> [Collected data entries]:
※

/-! ## `setReckoner` -/

@[simp] theorem setReckoner_now (k : Nat) (r : Reckoner) (rt : Rt) : (setReckoner k r rt).now = rt.now := rfl
@[simp] theorem setReckoner_freeCtr (k : Nat) (r : Reckoner) (rt : Rt) : (setReckoner k r rt).freeCtr = rt.freeCtr := rfl
@[simp] theorem setReckoner_out (k : Nat) (r : Reckoner) (rt : Rt) : (setReckoner k r rt).out = rt.out := rfl
@[simp] theorem setReckoner_power (k : Nat) (r : Reckoner) (rt : Rt) : (setReckoner k r rt).power = rt.power := rfl
@[simp] theorem setReckoner_boot (k : Nat) (r : Reckoner) (rt : Rt) : (setReckoner k r rt).boot = rt.boot := rfl
@[simp] theorem setReckoner_link (k : Nat) (r : Reckoner) (rt : Rt) : (setReckoner k r rt).link = rt.link := rfl
@[simp] theorem setReckoner_rlatch (k : Nat) (r : Reckoner) (rt : Rt) : (setReckoner k r rt).rlatch = rt.rlatch := rfl
@[simp] theorem setReckoner_cageA (k : Nat) (r : Reckoner) (rt : Rt) : (setReckoner k r rt).cageA = rt.cageA := rfl
@[simp] theorem setReckoner_cageB (k : Nat) (r : Reckoner) (rt : Rt) : (setReckoner k r rt).cageB = rt.cageB := rfl
@[simp] theorem setReckoner_lc (k : Nat) (r : Reckoner) (rt : Rt) : (setReckoner k r rt).lc = rt.lc := rfl
@[simp] theorem setReckoner_fault (k : Nat) (r : Reckoner) (rt : Rt) : (setReckoner k r rt).fault = rt.fault := rfl
@[simp] theorem setReckoner_alert (k : Nat) (r : Reckoner) (rt : Rt) : (setReckoner k r rt).alert = rt.alert := rfl
@[simp] theorem setReckoner_ballast (k : Nat) (r : Reckoner) (rt : Rt) : (setReckoner k r rt).ballast = rt.ballast := rfl
@[simp] theorem setReckoner_clock (k : Nat) (r : Reckoner) (rt : Rt) : (setReckoner k r rt).clock = rt.clock := rfl
@[simp] theorem setReckoner_mint0 (k : Nat) (r : Reckoner) (rt : Rt) : (setReckoner k r rt).mint0 = rt.mint0 := rfl
@[simp] theorem setReckoner_mint1 (k : Nat) (r : Reckoner) (rt : Rt) : (setReckoner k r rt).mint1 = rt.mint1 := rfl
@[simp] theorem setReckoner_msix (k : Nat) (r : Reckoner) (rt : Rt) : (setReckoner k r rt).msix = rt.msix := rfl
@[simp] theorem setReckoner_mbx (k : Nat) (r : Reckoner) (rt : Rt) : (setReckoner k r rt).mbx = rt.mbx := rfl
@[simp] theorem setReckoner_mgrWindow (k : Nat) (r : Reckoner) (rt : Rt) : (setReckoner k r rt).mgrWindow = rt.mgrWindow := rfl
@[simp] theorem setReckoner_booths (k : Nat) (r : Reckoner) (rt : Rt) : (setReckoner k r rt).booths = rt.booths := rfl
@[simp] theorem setReckoner_cmds (k : Nat) (r : Reckoner) (rt : Rt) : (setReckoner k r rt).cmds = rt.cmds := rfl
@[simp] theorem setReckoner_bundles (k : Nat) (r : Reckoner) (rt : Rt) : (setReckoner k r rt).bundles = rt.bundles := rfl
@[simp] theorem setReckoner_epoch (k : Nat) (r : Reckoner) (rt : Rt) : (setReckoner k r rt).epoch = rt.epoch := rfl
@[simp] theorem setReckoner_disp (k : Nat) (r : Reckoner) (rt : Rt) : (setReckoner k r rt).disp = rt.disp := rfl
@[simp] theorem setReckoner_clerks (k : Nat) (r : Reckoner) (rt : Rt) : (setReckoner k r rt).clerks = rt.clerks := rfl
@[simp] theorem setReckoner_head (k : Nat) (r : Reckoner) (rt : Rt) : (setReckoner k r rt).head = rt.head := rfl
@[simp] theorem setReckoner_rooms (k : Nat) (r : Reckoner) (rt : Rt) : (setReckoner k r rt).rooms = rt.rooms := rfl
@[simp] theorem setReckoner_presses (k : Nat) (r : Reckoner) (rt : Rt) : (setReckoner k r rt).presses = rt.presses := rfl
@[simp] theorem setReckoner_hashes (k : Nat) (r : Reckoner) (rt : Rt) : (setReckoner k r rt).hashes = rt.hashes := rfl
@[simp] theorem setReckoner_looms (k : Nat) (r : Reckoner) (rt : Rt) : (setReckoner k r rt).looms = rt.looms := rfl
@[simp] theorem setReckoner_strong (k : Nat) (r : Reckoner) (rt : Rt) : (setReckoner k r rt).strong = rt.strong := rfl
@[simp] theorem setReckoner_cardA (k : Nat) (r : Reckoner) (rt : Rt) : (setReckoner k r rt).cardA = rt.cardA := rfl
@[simp] theorem setReckoner_cardB (k : Nat) (r : Reckoner) (rt : Rt) : (setReckoner k r rt).cardB = rt.cardB := rfl
@[simp] theorem setReckoner_cellA (k : Nat) (r : Reckoner) (rt : Rt) : (setReckoner k r rt).cellA = rt.cellA := rfl
@[simp] theorem setReckoner_cellB (k : Nat) (r : Reckoner) (rt : Rt) : (setReckoner k r rt).cellB = rt.cellB := rfl
@[simp] theorem setReckoner_window (k : Nat) (r : Reckoner) (rt : Rt) : (setReckoner k r rt).window = rt.window := rfl
@[simp] theorem setReckoner_twoKey (k : Nat) (r : Reckoner) (rt : Rt) : (setReckoner k r rt).twoKey = rt.twoKey := rfl
@[simp] theorem setReckoner_ceremony (k : Nat) (r : Reckoner) (rt : Rt) : (setReckoner k r rt).ceremony = rt.ceremony := rfl
@[simp] theorem setReckoner_waiting (k : Nat) (r : Reckoner) (rt : Rt) : (setReckoner k r rt).waiting = rt.waiting := rfl
@[simp] theorem setReckoner_net (k : Nat) (r : Reckoner) (rt : Rt) : (setReckoner k r rt).net = rt.net := rfl
@[simp] theorem setReckoner_peer (k : Nat) (r : Reckoner) (rt : Rt) : (setReckoner k r rt).peer = rt.peer := rfl
@[simp] theorem setReckoner_tally (k : Nat) (r : Reckoner) (rt : Rt) : (setReckoner k r rt).tally = rt.tally := rfl
@[simp] theorem setReckoner_bridles (k : Nat) (r : Reckoner) (rt : Rt) : (setReckoner k r rt).bridles = rt.bridles := rfl
@[simp] theorem setReckoner_fabricPerm (k : Nat) (r : Reckoner) (rt : Rt) : (setReckoner k r rt).fabricPerm = rt.fabricPerm := rfl
@[simp] theorem setReckoner_held (k : Nat) (r : Reckoner) (rt : Rt) : (setReckoner k r rt).held = rt.held := rfl
@[simp] theorem setReckoner_spdm (k : Nat) (r : Reckoner) (rt : Rt) : (setReckoner k r rt).spdm = rt.spdm := rfl
@[simp] theorem setReckoner_patterns (k : Nat) (r : Reckoner) (rt : Rt) : (setReckoner k r rt).patterns = rt.patterns := rfl
@[simp] theorem setReckoner_kdbRoot (k : Nat) (r : Reckoner) (rt : Rt) : (setReckoner k r rt).kdbRoot = rt.kdbRoot := rfl

/-! ## `setRoom` -/

@[simp] theorem setRoom_now (k : Nat) (r : Room) (rt : Rt) : (setRoom k r rt).now = rt.now := rfl
@[simp] theorem setRoom_freeCtr (k : Nat) (r : Room) (rt : Rt) : (setRoom k r rt).freeCtr = rt.freeCtr := rfl
@[simp] theorem setRoom_out (k : Nat) (r : Room) (rt : Rt) : (setRoom k r rt).out = rt.out := rfl
@[simp] theorem setRoom_power (k : Nat) (r : Room) (rt : Rt) : (setRoom k r rt).power = rt.power := rfl
@[simp] theorem setRoom_boot (k : Nat) (r : Room) (rt : Rt) : (setRoom k r rt).boot = rt.boot := rfl
@[simp] theorem setRoom_link (k : Nat) (r : Room) (rt : Rt) : (setRoom k r rt).link = rt.link := rfl
@[simp] theorem setRoom_rlatch (k : Nat) (r : Room) (rt : Rt) : (setRoom k r rt).rlatch = rt.rlatch := rfl
@[simp] theorem setRoom_cageA (k : Nat) (r : Room) (rt : Rt) : (setRoom k r rt).cageA = rt.cageA := rfl
@[simp] theorem setRoom_cageB (k : Nat) (r : Room) (rt : Rt) : (setRoom k r rt).cageB = rt.cageB := rfl
@[simp] theorem setRoom_lc (k : Nat) (r : Room) (rt : Rt) : (setRoom k r rt).lc = rt.lc := rfl
@[simp] theorem setRoom_fault (k : Nat) (r : Room) (rt : Rt) : (setRoom k r rt).fault = rt.fault := rfl
@[simp] theorem setRoom_alert (k : Nat) (r : Room) (rt : Rt) : (setRoom k r rt).alert = rt.alert := rfl
@[simp] theorem setRoom_ballast (k : Nat) (r : Room) (rt : Rt) : (setRoom k r rt).ballast = rt.ballast := rfl
@[simp] theorem setRoom_clock (k : Nat) (r : Room) (rt : Rt) : (setRoom k r rt).clock = rt.clock := rfl
@[simp] theorem setRoom_mint0 (k : Nat) (r : Room) (rt : Rt) : (setRoom k r rt).mint0 = rt.mint0 := rfl
@[simp] theorem setRoom_mint1 (k : Nat) (r : Room) (rt : Rt) : (setRoom k r rt).mint1 = rt.mint1 := rfl
@[simp] theorem setRoom_msix (k : Nat) (r : Room) (rt : Rt) : (setRoom k r rt).msix = rt.msix := rfl
@[simp] theorem setRoom_mbx (k : Nat) (r : Room) (rt : Rt) : (setRoom k r rt).mbx = rt.mbx := rfl
@[simp] theorem setRoom_mgrWindow (k : Nat) (r : Room) (rt : Rt) : (setRoom k r rt).mgrWindow = rt.mgrWindow := rfl
@[simp] theorem setRoom_booths (k : Nat) (r : Room) (rt : Rt) : (setRoom k r rt).booths = rt.booths := rfl
@[simp] theorem setRoom_cmds (k : Nat) (r : Room) (rt : Rt) : (setRoom k r rt).cmds = rt.cmds := rfl
@[simp] theorem setRoom_bundles (k : Nat) (r : Room) (rt : Rt) : (setRoom k r rt).bundles = rt.bundles := rfl
@[simp] theorem setRoom_epoch (k : Nat) (r : Room) (rt : Rt) : (setRoom k r rt).epoch = rt.epoch := rfl
@[simp] theorem setRoom_disp (k : Nat) (r : Room) (rt : Rt) : (setRoom k r rt).disp = rt.disp := rfl
@[simp] theorem setRoom_clerks (k : Nat) (r : Room) (rt : Rt) : (setRoom k r rt).clerks = rt.clerks := rfl
@[simp] theorem setRoom_head (k : Nat) (r : Room) (rt : Rt) : (setRoom k r rt).head = rt.head := rfl
@[simp] theorem setRoom_presses (k : Nat) (r : Room) (rt : Rt) : (setRoom k r rt).presses = rt.presses := rfl
@[simp] theorem setRoom_hashes (k : Nat) (r : Room) (rt : Rt) : (setRoom k r rt).hashes = rt.hashes := rfl
@[simp] theorem setRoom_looms (k : Nat) (r : Room) (rt : Rt) : (setRoom k r rt).looms = rt.looms := rfl
@[simp] theorem setRoom_reckoners (k : Nat) (r : Room) (rt : Rt) : (setRoom k r rt).reckoners = rt.reckoners := rfl
@[simp] theorem setRoom_strong (k : Nat) (r : Room) (rt : Rt) : (setRoom k r rt).strong = rt.strong := rfl
@[simp] theorem setRoom_cardA (k : Nat) (r : Room) (rt : Rt) : (setRoom k r rt).cardA = rt.cardA := rfl
@[simp] theorem setRoom_cardB (k : Nat) (r : Room) (rt : Rt) : (setRoom k r rt).cardB = rt.cardB := rfl
@[simp] theorem setRoom_cellA (k : Nat) (r : Room) (rt : Rt) : (setRoom k r rt).cellA = rt.cellA := rfl
@[simp] theorem setRoom_cellB (k : Nat) (r : Room) (rt : Rt) : (setRoom k r rt).cellB = rt.cellB := rfl
@[simp] theorem setRoom_window (k : Nat) (r : Room) (rt : Rt) : (setRoom k r rt).window = rt.window := rfl
@[simp] theorem setRoom_twoKey (k : Nat) (r : Room) (rt : Rt) : (setRoom k r rt).twoKey = rt.twoKey := rfl
@[simp] theorem setRoom_ceremony (k : Nat) (r : Room) (rt : Rt) : (setRoom k r rt).ceremony = rt.ceremony := rfl
@[simp] theorem setRoom_waiting (k : Nat) (r : Room) (rt : Rt) : (setRoom k r rt).waiting = rt.waiting := rfl
@[simp] theorem setRoom_net (k : Nat) (r : Room) (rt : Rt) : (setRoom k r rt).net = rt.net := rfl
@[simp] theorem setRoom_peer (k : Nat) (r : Room) (rt : Rt) : (setRoom k r rt).peer = rt.peer := rfl
@[simp] theorem setRoom_tally (k : Nat) (r : Room) (rt : Rt) : (setRoom k r rt).tally = rt.tally := rfl
@[simp] theorem setRoom_bridles (k : Nat) (r : Room) (rt : Rt) : (setRoom k r rt).bridles = rt.bridles := rfl
@[simp] theorem setRoom_fabricPerm (k : Nat) (r : Room) (rt : Rt) : (setRoom k r rt).fabricPerm = rt.fabricPerm := rfl
@[simp] theorem setRoom_held (k : Nat) (r : Room) (rt : Rt) : (setRoom k r rt).held = rt.held := rfl
@[simp] theorem setRoom_spdm (k : Nat) (r : Room) (rt : Rt) : (setRoom k r rt).spdm = rt.spdm := rfl
@[simp] theorem setRoom_patterns (k : Nat) (r : Room) (rt : Rt) : (setRoom k r rt).patterns = rt.patterns := rfl
@[simp] theorem setRoom_kdbRoot (k : Nat) (r : Room) (rt : Rt) : (setRoom k r rt).kdbRoot = rt.kdbRoot := rfl
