-- ==== Sys2Proof/Tests/Slice0.lean ====
section
/-! SUPPORT. Tests: a term that each check of WellFormed refuses, the spec's worked examples, and for the hypotheses of the
statements a small state that meets them. -/

namespace Sys2Proof.Machine.Tests

set_option Elab.async false

/-! ## Well-formed commands: one term that each check refuses -/

/-- An operand in mode 1 with a word address. -/
def at1 (a : Nat) : Opnd := { mode := 1, ext := [BitVec.ofNat 20 a] }

/-- No operand. -/
def nil : Opnd := { mode := 0, ext := [] }

/-- Three operands. -/
def ops (a b c : Opnd) : Opnds := { a := a, b := b, c := c, fill := [] }

/-- An immediate operand. -/
def imm (v : Nat) : Opnd := { mode := 7, ext := [BitVec.ofNat 20 v] }

theorem test_wf_add : Instr.wf (.add 0 (ops (at1 0x100) (at1 0x101) (imm 3))) = true := by decide
theorem test_wf_clerk : Instr.wf (.nop 129 (ops nil nil nil)) = false := by decide
theorem test_wf_ext : Instr.wf (.clr 0 (ops { mode := 8, ext := [0] } nil nil)) = false := by decide
theorem test_wf_step (e : StartEnv) : Instr.wf (.startUp 15 e) = false := rfl
theorem test_wf_booth : Instr.wf (.sqTailWrite 4096 0) = false := by decide
theorem test_wf_entries : Instr.wf (.descriptorFetch 0 []) = false := by decide
theorem test_wf_entry_length : Instr.wf (.descriptorFetch 0 [List.replicate 63 0]) = false := by decide
theorem test_wf_size : Instr.wf (.registerWrite 0 3 0) = false := by decide
theorem test_wf_preset : Instr.wf (.tallyPresetValidate 8) = false := by decide
theorem test_wf_engine : Instr.wf (.latchBreak { die := 0, kind := .loom, idx := 4 }) = false := by decide
theorem test_wf_press : Instr.wf (.ecbEnc 0 32) = false := by decide
theorem test_wf_island : Instr.wf (.islandReady ⟨60, []⟩) = false := by decide
theorem test_wf_source : Instr.wf (.statusQuery (.console [0])) = false := by decide
theorem test_wf_seed : Instr.wf (.identityInjection [] []) = false := by decide
theorem test_wf_trip : Instr.wf (.tamperSourceTrip { code := 1, site := 0, detA := false, detB := false }) = false := by decide
/-- A card whose public key is empty. -/
def badCard : Card :=
  { serial := [], answersB := true, answersA := true, blocked := false, pubKey := [], components := [] }

theorem test_wf_card : Instr.wf (.officerCardInsert 0 badCard) = false := by decide
theorem test_wf_record : Instr.wf (.peerRecordReceive { seq := 0, changes := [{ slot := 2 ^ 25, genBefore := 0, image := [] }] }) = false := by decide
theorem test_wf_port : Instr.wf (.tcpSyn 0 0 65536 ⟨0, { scale := none, sack := false, stamps := false }⟩) = false := by decide
theorem test_wf_frame : Instr.wf (.requestFrame 0 []) = false := by decide
theorem test_wf_room : Instr.wf (.roomCodeReload 8) = false := by decide

/-! ## Instructions of the Karua-20: the hypotheses of the statements are met -/

/-- A descriptor with an opcode and flags. -/
def aDesc (opc : BitVec 16) (flags : Byte) (k1 k2 : BitVec 64) (inl : Bytes) (inLen outLim : BitVec 32) : Desc :=
  { fmt := 2, flags := flags, opcode := opc, tag := 7, key1 := k1, key2 := k2, inIova := 0x10000, inLen := inLen, outLim := outLim,
    outIova := 0x20000, inl := inl, prio := 0, rsv := 0 }

/-- A command of booth 0 in a stage. -/
def aCmd (id : Nat) (d : Desc) (st : CmdStage) : Cmd := { newCmd id 0 none 0 d 0 0 with stage := st, admitted := decide (st ≠ .fetched) }

/-- Clerk 0 runs command 0 in library code at 80000h, with words on its desk. -/
def jobState (m : KMap Word) : State :=
  { State.reset with rt := { Rt.reset with
      clerks := [(0, { Clerk.reset with st := .running, ic := 0x80000, mem := m, job := some 0 }), (128, headClerk)]
      cmds := [(0, aCmd 0 (aDesc 0x0101 0 0 0 [] 0 16) .dispatched)] } }

/-- An instruction of a format is issued by clerk 0. -/
def issued (f : Fmt) (ls : LenSpec) (o : Opnds) (s : State) : Bool := (issue f ls 0 o s).isSome

/-- Words 100h: 5, 101h: 7, 102h: 20, the length word 103h: two strings of 4 digits. -/
def deskWords : KMap Word := [(0x100, 5), (0x101, 7), (0x102, 20), (0x103, 0x00804), (0x110, 0x00012), (0x111, 0x34000)]

def o3 : Opnds := ops (at1 0x400) (at1 0x100) (at1 0x101)
def o2 : Opnds := ops (at1 0x400) (at1 0x100) nil
def o1 : Opnds := ops (at1 0x400) nil nil
def b1 : Opnds := ops (at1 0x80010) nil nil
def oS : Opnds := ops (at1 0x400) (at1 0x110) (at1 0x103)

※

> [BRIEF]:
The lines above from the one with "(setRoom k r rt).bridles = rt.bridles := rfl" through the one with "(setRoom k r rt).kdbRoot = rt.kdbRoot := rfl" are to be duplicated exactly, ends included, with nothing added.

> [WRITTEN RESPONSE]:
@[simp] theorem setRoom_bridles (k : Nat) (r : Room) (rt : Rt) : (setRoom k r rt).bridles = rt.bridles := rfl
@[simp] theorem setRoom_fabricPerm (k : Nat) (r : Room) (rt : Rt) : (setRoom k r rt).fabricPerm = rt.fabricPerm := rfl
@[simp] theorem setRoom_held (k : Nat) (r : Room) (rt : Rt) : (setRoom k r rt).held = rt.held := rfl
@[simp] theorem setRoom_spdm (k : Nat) (r : Room) (rt : Rt) : (setRoom k r rt).spdm = rt.spdm := rfl
@[simp] theorem setRoom_patterns (k : Nat) (r : Room) (rt : Rt) : (setRoom k r rt).patterns = rt.patterns := rfl
@[simp] theorem setRoom_kdbRoot (k : Nat) (r : Room) (rt : Rt) : (setRoom k r rt).kdbRoot = rt.kdbRoot := rfl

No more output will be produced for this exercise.